• TASK OBJECTIVE
In the records below, begin at the line containing "c'.dbc.toNat = (c.dbc.toNat + blocks.sum)" and end at the line containing "let moved := blocks.sum"; quote every line in that span exactly, including both boundary lines, and no others.

[Opening TASK DATA section]

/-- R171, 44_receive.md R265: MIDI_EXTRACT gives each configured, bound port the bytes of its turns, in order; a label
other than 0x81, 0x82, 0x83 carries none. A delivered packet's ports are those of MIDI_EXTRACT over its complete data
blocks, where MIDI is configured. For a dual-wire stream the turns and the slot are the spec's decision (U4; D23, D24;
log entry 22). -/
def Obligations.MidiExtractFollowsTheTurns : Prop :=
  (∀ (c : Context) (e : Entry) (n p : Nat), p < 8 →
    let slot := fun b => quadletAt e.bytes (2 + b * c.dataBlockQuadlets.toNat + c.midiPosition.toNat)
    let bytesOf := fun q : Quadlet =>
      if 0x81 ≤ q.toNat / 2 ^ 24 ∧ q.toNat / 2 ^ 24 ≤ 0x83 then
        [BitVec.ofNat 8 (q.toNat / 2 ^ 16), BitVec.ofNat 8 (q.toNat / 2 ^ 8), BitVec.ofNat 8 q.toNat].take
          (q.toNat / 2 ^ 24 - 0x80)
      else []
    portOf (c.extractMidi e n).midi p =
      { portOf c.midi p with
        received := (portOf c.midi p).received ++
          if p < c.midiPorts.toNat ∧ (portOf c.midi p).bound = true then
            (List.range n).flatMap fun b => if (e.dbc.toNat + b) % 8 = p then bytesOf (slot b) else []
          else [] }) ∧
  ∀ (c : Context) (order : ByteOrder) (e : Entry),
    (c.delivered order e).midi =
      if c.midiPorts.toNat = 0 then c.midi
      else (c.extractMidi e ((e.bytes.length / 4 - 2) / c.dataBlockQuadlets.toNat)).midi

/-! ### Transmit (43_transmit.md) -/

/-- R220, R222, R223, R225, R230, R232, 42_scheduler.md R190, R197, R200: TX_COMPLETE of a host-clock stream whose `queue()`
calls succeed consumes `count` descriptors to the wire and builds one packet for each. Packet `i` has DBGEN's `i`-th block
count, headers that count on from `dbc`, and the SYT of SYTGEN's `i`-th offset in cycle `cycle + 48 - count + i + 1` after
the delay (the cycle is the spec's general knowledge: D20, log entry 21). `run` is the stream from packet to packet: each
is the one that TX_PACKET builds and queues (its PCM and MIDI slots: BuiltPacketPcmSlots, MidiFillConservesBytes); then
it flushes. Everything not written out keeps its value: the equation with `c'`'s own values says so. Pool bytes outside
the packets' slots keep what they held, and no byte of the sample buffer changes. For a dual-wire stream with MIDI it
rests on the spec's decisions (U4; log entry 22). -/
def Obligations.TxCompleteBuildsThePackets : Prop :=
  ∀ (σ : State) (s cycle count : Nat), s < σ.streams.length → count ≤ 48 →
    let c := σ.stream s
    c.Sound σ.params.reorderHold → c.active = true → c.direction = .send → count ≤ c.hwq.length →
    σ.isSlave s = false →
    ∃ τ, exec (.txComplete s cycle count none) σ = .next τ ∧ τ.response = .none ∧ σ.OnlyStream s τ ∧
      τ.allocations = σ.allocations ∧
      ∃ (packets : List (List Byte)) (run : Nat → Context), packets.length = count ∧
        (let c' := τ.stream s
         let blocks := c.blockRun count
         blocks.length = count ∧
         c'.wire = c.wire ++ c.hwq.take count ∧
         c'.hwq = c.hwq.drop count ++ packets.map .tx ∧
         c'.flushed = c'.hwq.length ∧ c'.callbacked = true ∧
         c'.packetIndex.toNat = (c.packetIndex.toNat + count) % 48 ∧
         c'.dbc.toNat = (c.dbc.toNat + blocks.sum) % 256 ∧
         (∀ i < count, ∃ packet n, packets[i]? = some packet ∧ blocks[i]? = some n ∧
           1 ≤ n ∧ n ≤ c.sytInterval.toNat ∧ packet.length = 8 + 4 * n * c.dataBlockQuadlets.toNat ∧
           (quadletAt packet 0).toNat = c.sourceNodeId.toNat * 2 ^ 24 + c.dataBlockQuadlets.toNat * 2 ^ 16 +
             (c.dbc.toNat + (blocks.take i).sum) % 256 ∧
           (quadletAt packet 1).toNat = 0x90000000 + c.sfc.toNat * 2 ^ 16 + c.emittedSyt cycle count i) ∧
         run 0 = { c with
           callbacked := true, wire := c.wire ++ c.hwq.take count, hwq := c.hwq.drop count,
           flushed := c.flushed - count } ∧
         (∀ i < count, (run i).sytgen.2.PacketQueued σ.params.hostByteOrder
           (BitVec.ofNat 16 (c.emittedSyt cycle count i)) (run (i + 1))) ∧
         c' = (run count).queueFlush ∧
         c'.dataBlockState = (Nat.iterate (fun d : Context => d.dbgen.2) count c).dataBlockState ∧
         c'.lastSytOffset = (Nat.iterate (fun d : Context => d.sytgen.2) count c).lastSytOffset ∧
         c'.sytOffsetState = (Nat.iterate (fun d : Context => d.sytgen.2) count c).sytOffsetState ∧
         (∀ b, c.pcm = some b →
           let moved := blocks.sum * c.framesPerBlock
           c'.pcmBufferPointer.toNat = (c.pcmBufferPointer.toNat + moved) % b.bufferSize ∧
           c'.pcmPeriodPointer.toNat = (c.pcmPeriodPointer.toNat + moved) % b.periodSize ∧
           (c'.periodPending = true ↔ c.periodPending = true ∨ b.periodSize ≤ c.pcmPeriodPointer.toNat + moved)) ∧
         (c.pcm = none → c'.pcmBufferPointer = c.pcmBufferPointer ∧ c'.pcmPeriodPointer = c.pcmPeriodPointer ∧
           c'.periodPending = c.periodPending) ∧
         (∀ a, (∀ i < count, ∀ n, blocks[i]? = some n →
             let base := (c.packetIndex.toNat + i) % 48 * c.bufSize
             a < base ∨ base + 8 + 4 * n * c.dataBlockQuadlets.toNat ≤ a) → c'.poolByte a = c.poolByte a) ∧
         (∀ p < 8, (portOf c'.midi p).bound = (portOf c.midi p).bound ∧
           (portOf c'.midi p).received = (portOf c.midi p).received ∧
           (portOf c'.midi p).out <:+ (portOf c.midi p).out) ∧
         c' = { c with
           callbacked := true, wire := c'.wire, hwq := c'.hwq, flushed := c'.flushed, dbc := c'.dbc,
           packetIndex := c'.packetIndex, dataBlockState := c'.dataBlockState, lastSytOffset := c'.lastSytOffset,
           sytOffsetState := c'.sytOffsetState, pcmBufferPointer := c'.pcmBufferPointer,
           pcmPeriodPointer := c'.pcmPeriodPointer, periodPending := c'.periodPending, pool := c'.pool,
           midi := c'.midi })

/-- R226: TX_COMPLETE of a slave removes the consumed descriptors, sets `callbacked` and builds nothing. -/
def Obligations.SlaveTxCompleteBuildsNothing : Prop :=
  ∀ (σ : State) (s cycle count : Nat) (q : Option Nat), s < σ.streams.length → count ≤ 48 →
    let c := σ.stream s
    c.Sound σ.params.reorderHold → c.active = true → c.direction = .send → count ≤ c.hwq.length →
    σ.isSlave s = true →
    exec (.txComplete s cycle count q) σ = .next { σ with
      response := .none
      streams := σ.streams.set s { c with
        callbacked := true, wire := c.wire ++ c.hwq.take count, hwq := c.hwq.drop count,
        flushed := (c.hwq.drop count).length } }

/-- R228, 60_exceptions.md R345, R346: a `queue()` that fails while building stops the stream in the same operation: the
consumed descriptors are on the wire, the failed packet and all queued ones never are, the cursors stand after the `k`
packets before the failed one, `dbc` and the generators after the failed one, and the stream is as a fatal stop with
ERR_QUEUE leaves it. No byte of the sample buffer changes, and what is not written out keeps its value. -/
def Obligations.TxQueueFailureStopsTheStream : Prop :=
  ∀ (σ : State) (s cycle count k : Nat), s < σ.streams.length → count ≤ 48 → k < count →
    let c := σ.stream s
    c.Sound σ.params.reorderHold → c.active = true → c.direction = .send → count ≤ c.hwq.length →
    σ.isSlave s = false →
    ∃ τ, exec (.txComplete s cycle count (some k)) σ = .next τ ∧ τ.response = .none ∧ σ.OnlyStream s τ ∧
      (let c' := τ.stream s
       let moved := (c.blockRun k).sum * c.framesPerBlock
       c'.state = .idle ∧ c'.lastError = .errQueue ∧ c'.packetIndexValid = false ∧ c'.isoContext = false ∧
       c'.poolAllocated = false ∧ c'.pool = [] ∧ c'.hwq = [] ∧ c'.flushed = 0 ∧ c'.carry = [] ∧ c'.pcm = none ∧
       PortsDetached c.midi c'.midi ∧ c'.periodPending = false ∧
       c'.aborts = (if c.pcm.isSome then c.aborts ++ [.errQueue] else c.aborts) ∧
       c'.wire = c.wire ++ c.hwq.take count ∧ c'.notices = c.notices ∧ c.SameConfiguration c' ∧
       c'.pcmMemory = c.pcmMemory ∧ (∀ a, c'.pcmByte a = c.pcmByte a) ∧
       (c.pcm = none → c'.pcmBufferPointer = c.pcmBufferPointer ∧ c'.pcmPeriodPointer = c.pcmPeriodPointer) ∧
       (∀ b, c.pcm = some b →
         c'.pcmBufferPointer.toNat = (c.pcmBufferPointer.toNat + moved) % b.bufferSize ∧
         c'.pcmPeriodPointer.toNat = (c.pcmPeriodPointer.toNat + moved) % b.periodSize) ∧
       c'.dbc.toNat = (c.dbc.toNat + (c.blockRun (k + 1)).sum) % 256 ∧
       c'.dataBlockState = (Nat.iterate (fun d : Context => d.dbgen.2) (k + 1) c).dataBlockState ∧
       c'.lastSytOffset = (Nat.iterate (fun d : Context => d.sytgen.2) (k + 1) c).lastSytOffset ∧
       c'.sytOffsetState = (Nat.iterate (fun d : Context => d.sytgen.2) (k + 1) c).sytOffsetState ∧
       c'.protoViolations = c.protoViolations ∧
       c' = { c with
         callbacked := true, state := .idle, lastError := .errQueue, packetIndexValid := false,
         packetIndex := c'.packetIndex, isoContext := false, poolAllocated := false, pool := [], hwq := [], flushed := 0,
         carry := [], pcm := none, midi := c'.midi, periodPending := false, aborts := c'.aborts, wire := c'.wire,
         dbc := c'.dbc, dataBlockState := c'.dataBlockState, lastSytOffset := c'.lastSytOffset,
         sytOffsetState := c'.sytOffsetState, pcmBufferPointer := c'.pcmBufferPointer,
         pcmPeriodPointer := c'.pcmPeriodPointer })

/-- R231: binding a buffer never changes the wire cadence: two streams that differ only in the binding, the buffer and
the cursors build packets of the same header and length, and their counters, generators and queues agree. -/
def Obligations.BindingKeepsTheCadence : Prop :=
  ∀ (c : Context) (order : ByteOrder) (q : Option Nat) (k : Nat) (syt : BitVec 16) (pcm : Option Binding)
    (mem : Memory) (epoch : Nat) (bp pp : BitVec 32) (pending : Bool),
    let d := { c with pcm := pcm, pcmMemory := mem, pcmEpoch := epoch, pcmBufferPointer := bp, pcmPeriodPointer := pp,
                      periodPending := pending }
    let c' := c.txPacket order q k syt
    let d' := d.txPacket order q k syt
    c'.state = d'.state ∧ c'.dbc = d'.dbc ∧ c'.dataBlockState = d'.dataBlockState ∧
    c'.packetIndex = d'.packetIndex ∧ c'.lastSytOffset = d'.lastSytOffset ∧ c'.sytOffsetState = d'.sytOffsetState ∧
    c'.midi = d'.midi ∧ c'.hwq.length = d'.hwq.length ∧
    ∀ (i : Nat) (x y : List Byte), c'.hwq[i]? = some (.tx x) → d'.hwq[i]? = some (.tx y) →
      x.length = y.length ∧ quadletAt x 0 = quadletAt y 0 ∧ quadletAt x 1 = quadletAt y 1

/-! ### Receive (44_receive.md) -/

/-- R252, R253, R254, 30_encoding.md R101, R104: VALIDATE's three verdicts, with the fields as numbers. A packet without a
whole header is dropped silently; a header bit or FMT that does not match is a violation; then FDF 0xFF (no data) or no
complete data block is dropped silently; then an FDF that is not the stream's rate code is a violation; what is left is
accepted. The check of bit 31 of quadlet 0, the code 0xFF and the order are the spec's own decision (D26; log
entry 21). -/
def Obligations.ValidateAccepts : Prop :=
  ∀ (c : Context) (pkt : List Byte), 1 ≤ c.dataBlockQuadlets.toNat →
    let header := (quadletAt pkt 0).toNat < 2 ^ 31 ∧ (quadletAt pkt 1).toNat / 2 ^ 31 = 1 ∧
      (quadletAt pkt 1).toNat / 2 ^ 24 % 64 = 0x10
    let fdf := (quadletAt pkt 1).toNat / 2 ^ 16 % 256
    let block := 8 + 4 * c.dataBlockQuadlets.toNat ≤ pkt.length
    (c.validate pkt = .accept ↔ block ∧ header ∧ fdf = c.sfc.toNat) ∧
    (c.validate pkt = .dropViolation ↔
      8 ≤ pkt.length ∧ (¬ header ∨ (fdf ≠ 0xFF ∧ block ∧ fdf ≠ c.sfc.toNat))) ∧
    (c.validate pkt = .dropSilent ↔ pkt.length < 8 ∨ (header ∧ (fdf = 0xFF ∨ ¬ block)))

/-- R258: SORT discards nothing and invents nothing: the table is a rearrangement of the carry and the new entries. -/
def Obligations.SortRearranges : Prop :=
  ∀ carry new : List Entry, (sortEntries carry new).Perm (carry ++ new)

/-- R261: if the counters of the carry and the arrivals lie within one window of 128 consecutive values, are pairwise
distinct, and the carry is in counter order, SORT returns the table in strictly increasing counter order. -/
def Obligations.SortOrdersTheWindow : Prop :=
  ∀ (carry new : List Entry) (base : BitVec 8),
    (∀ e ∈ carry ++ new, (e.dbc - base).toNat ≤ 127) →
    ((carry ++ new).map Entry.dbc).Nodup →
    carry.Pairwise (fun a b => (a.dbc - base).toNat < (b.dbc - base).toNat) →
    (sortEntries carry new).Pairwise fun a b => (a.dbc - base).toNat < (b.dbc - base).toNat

[Closing TASK DATA section]

• COMPLETED TASK
         c'.dbc.toNat = (c.dbc.toNat + blocks.sum) % 256 ∧
         (∀ i < count, ∃ packet n, packets[i]? = some packet ∧ blocks[i]? = some n ∧
           1 ≤ n ∧ n ≤ c.sytInterval.toNat ∧ packet.length = 8 + 4 * n * c.dataBlockQuadlets.toNat ∧
           (quadletAt packet 0).toNat = c.sourceNodeId.toNat * 2 ^ 24 + c.dataBlockQuadlets.toNat * 2 ^ 16 +
             (c.dbc.toNat + (blocks.take i).sum) % 256 ∧
           (quadletAt packet 1).toNat = 0x90000000 + c.sfc.toNat * 2 ^ 16 + c.emittedSyt cycle count i) ∧
         run 0 = { c with
           callbacked := true, wire := c.wire ++ c.hwq.take count, hwq := c.hwq.drop count,
           flushed := c.flushed - count } ∧
         (∀ i < count, (run i).sytgen.2.PacketQueued σ.params.hostByteOrder
           (BitVec.ofNat 16 (c.emittedSyt cycle count i)) (run (i + 1))) ∧
         c' = (run count).queueFlush ∧
         c'.dataBlockState = (Nat.iterate (fun d : Context => d.dbgen.2) count c).dataBlockState ∧
         c'.lastSytOffset = (Nat.iterate (fun d : Context => d.sytgen.2) count c).lastSytOffset ∧
         c'.sytOffsetState = (Nat.iterate (fun d : Context => d.sytgen.2) count c).sytOffsetState ∧
         (∀ b, c.pcm = some b →
           let moved := blocks.sum * c.framesPerBlock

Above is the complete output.